(Saved entries)
/-! `State.enqueued` -/

@[simp] theorem State.enqueued_pending (s : State) (obj value : Nat) (k : U32) : (State.enqueued s obj value k).pending = s.pending := rfl
@[simp] theorem State.enqueued_now (s : State) (obj value : Nat) (k : U32) : (State.enqueued s obj value k).now = s.now := rfl
@[simp] theorem State.enqueued_out (s : State) (obj value : Nat) (k : U32) : (State.enqueued s obj value k).out = s.out := rfl
@[simp] theorem State.enqueued_draws (s : State) (obj value : Nat) (k : U32) : (State.enqueued s obj value k).draws = s.draws := rfl
@[simp] theorem State.enqueued_fac (s : State) (obj value : Nat) (k : U32) : (State.enqueued s obj value k).fac = s.fac := rfl
@[simp] theorem State.enqueued_cfg (s : State) (obj value : Nat) (k : U32) : (State.enqueued s obj value k).cfg = s.cfg := rfl
@[simp] theorem State.enqueued_evt (s : State) (obj value : Nat) (k : U32) : (State.enqueued s obj value k).evt = s.evt := rfl
@[simp] theorem State.enqueued_net (s : State) (obj value : Nat) (k : U32) : (State.enqueued s obj value k).net = s.net := rfl
@[simp] theorem State.enqueued_scan (s : State) (obj value : Nat) (k : U32) : (State.enqueued s obj value k).scan = s.scan := rfl
@[simp] theorem State.enqueued_emit (s : State) (obj value : Nat) (k : U32) : (State.enqueued s obj value k).emit = s.emit := rfl
@[simp] theorem State.enqueued_rx (s : State) (obj value : Nat) (k : U32) : (State.enqueued s obj value k).rx = s.rx := rfl
@[simp] theorem State.enqueued_tin (s : State) (obj value : Nat) (k : U32) : (State.enqueued s obj value k).tin = s.tin := rfl
@[simp] theorem State.enqueued_bus (s : State) (obj value : Nat) (k : U32) : (State.enqueued s obj value k).bus = s.bus := rfl
@[simp] theorem State.enqueued_front (s : State) (obj value : Nat) (k : U32) : (State.enqueued s obj value k).front = s.front := rfl
@[simp] theorem State.enqueued_hka (s : State) (obj value : Nat) (k : U32) : (State.enqueued s obj value k).hka = s.hka := rfl
@[simp] theorem State.enqueued_coil (s : State) (obj value : Nat) (k : U32) : (State.enqueued s obj value k).coil = s.coil := rfl
@[simp] theorem State.enqueued_laneA (s : State) (obj value : Nat) (k : U32) : (State.enqueued s obj value k).laneA = s.laneA := rfl
@[simp] theorem State.enqueued_laneB (s : State) (obj value : Nat) (k : U32) : (State.enqueued s obj value k).laneB = s.laneB := rfl
@[simp] theorem State.enqueued_arb (s : State) (obj value : Nat) (k : U32) : (State.enqueued s obj value k).arb = s.arb := rfl
@[simp] theorem State.enqueued_echo (s : State) (obj value : Nat) (k : U32) : (State.enqueued s obj value k).echo = s.echo := rfl
@[simp] theorem State.enqueued_cap (s : State) (obj value : Nat) (k : U32) : (State.enqueued s obj value k).cap = s.cap := rfl
@[simp] theorem State.enqueued_stream (s : State) (obj value : Nat) (k : U32) : (State.enqueued s obj value k).stream = s.stream := rfl
@[simp] theorem State.enqueued_pwr (s : State) (obj value : Nat) (k : U32) : (State.enqueued s obj value k).pwr = s.pwr := rfl
@[simp] theorem State.enqueued_therm (s : State) (obj value : Nat) (k : U32) : (State.enqueued s obj value k).therm = s.therm := rfl
@[simp] theorem State.enqueued_cal (s : State) (obj value : Nat) (k : U32) : (State.enqueued s obj value k).cal = s.cal := rfl
@[simp] theorem State.enqueued_flash (s : State) (obj value : Nat) (k : U32) : (State.enqueued s obj value k).flash = s.flash := rfl
@[simp] theorem State.enqueued_sec (s : State) (obj value : Nat) (k : U32) : (State.enqueued s obj value k).sec = s.sec := rfl

/-! `State.dequeue` -/

@[simp] theorem State.dequeue_pending (s : State) (num : U32) : (State.dequeue s num).pending = s.pending := rfl
@[simp] theorem State.dequeue_now (s : State) (num : U32) : (State.dequeue s num).now = s.now := rfl
@[simp] theorem State.dequeue_out (s : State) (num : U32) : (State.dequeue s num).out = s.out := rfl
@[simp] theorem State.dequeue_draws (s : State) (num : U32) : (State.dequeue s num).draws = s.draws := rfl
@[simp] theorem State.dequeue_fac (s : State) (num : U32) : (State.dequeue s num).fac = s.fac := rfl
@[simp] theorem State.dequeue_cfg (s : State) (num : U32) : (State.dequeue s num).cfg = s.cfg := rfl
@[simp] theorem State.dequeue_evt (s : State) (num : U32) : (State.dequeue s num).evt = s.evt := rfl
@[simp] theorem State.dequeue_net (s : State) (num : U32) : (State.dequeue s num).net = s.net := rfl
@[simp] theorem State.dequeue_scan (s : State) (num : U32) : (State.dequeue s num).scan = s.scan := rfl
@[simp] theorem State.dequeue_emit (s : State) (num : U32) : (State.dequeue s num).emit = s.emit := rfl
@[simp] theorem State.dequeue_rx (s : State) (num : U32) : (State.dequeue s num).rx = s.rx := rfl
@[simp] theorem State.dequeue_tin (s : State) (num : U32) : (State.dequeue s num).tin = s.tin := rfl
@[simp] theorem State.dequeue_bus (s : State) (num : U32) : (State.dequeue s num).bus = s.bus := rfl
@[simp] theorem State.dequeue_front (s : State) (num : U32) : (State.dequeue s num).front = s.front := rfl
@[simp] theorem State.dequeue_hka (s : State) (num : U32) : (State.dequeue s num).hka = s.hka := rfl
@[simp] theorem State.dequeue_coil (s : State) (num : U32) : (State.dequeue s num).coil = s.coil := rfl
@[simp] theorem State.dequeue_laneA (s : State) (num : U32) : (State.dequeue s num).laneA = s.laneA := rfl
@[simp] theorem State.dequeue_laneB (s : State) (num : U32) : (State.dequeue s num).laneB = s.laneB := rfl
@[simp] theorem State.dequeue_arb (s : State) (num : U32) : (State.dequeue s num).arb = s.arb := rfl
@[simp] theorem State.dequeue_echo (s : State) (num : U32) : (State.dequeue s num).echo = s.echo := rfl
@[simp] theorem State.dequeue_cap (s : State) (num : U32) : (State.dequeue s num).cap = s.cap := rfl
@[simp] theorem State.dequeue_stream (s : State) (num : U32) : (State.dequeue s num).stream = s.stream := rfl
@[simp] theorem State.dequeue_pwr (s : State) (num : U32) : (State.dequeue s num).pwr = s.pwr := rfl
@[simp] theorem State.dequeue_therm (s : State) (num : U32) : (State.dequeue s num).therm = s.therm := rfl
@[simp] theorem State.dequeue_cal (s : State) (num : U32) : (State.dequeue s num).cal = s.cal := rfl
@[simp] theorem State.dequeue_flash (s : State) (num : U32) : (State.dequeue s num).flash = s.flash := rfl
@[simp] theorem State.dequeue_sec (s : State) (num : U32) : (State.dequeue s num).sec = s.sec := rfl
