-- ==== Sys2Proof/Laws/Held.lean ====
section
/-! SUPPORT. One lemma per function of the model that changes neither the queue, the factory values, the echo store nor the security
state: it keeps State.held. A command keeps it from the state in which its clock has moved. -/

namespace Sys2Proof.Machine
open Sys2Proof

**Task objective:** Find how many of the lines above have the word "echo" in them. State only that number.

**Your solution:** 3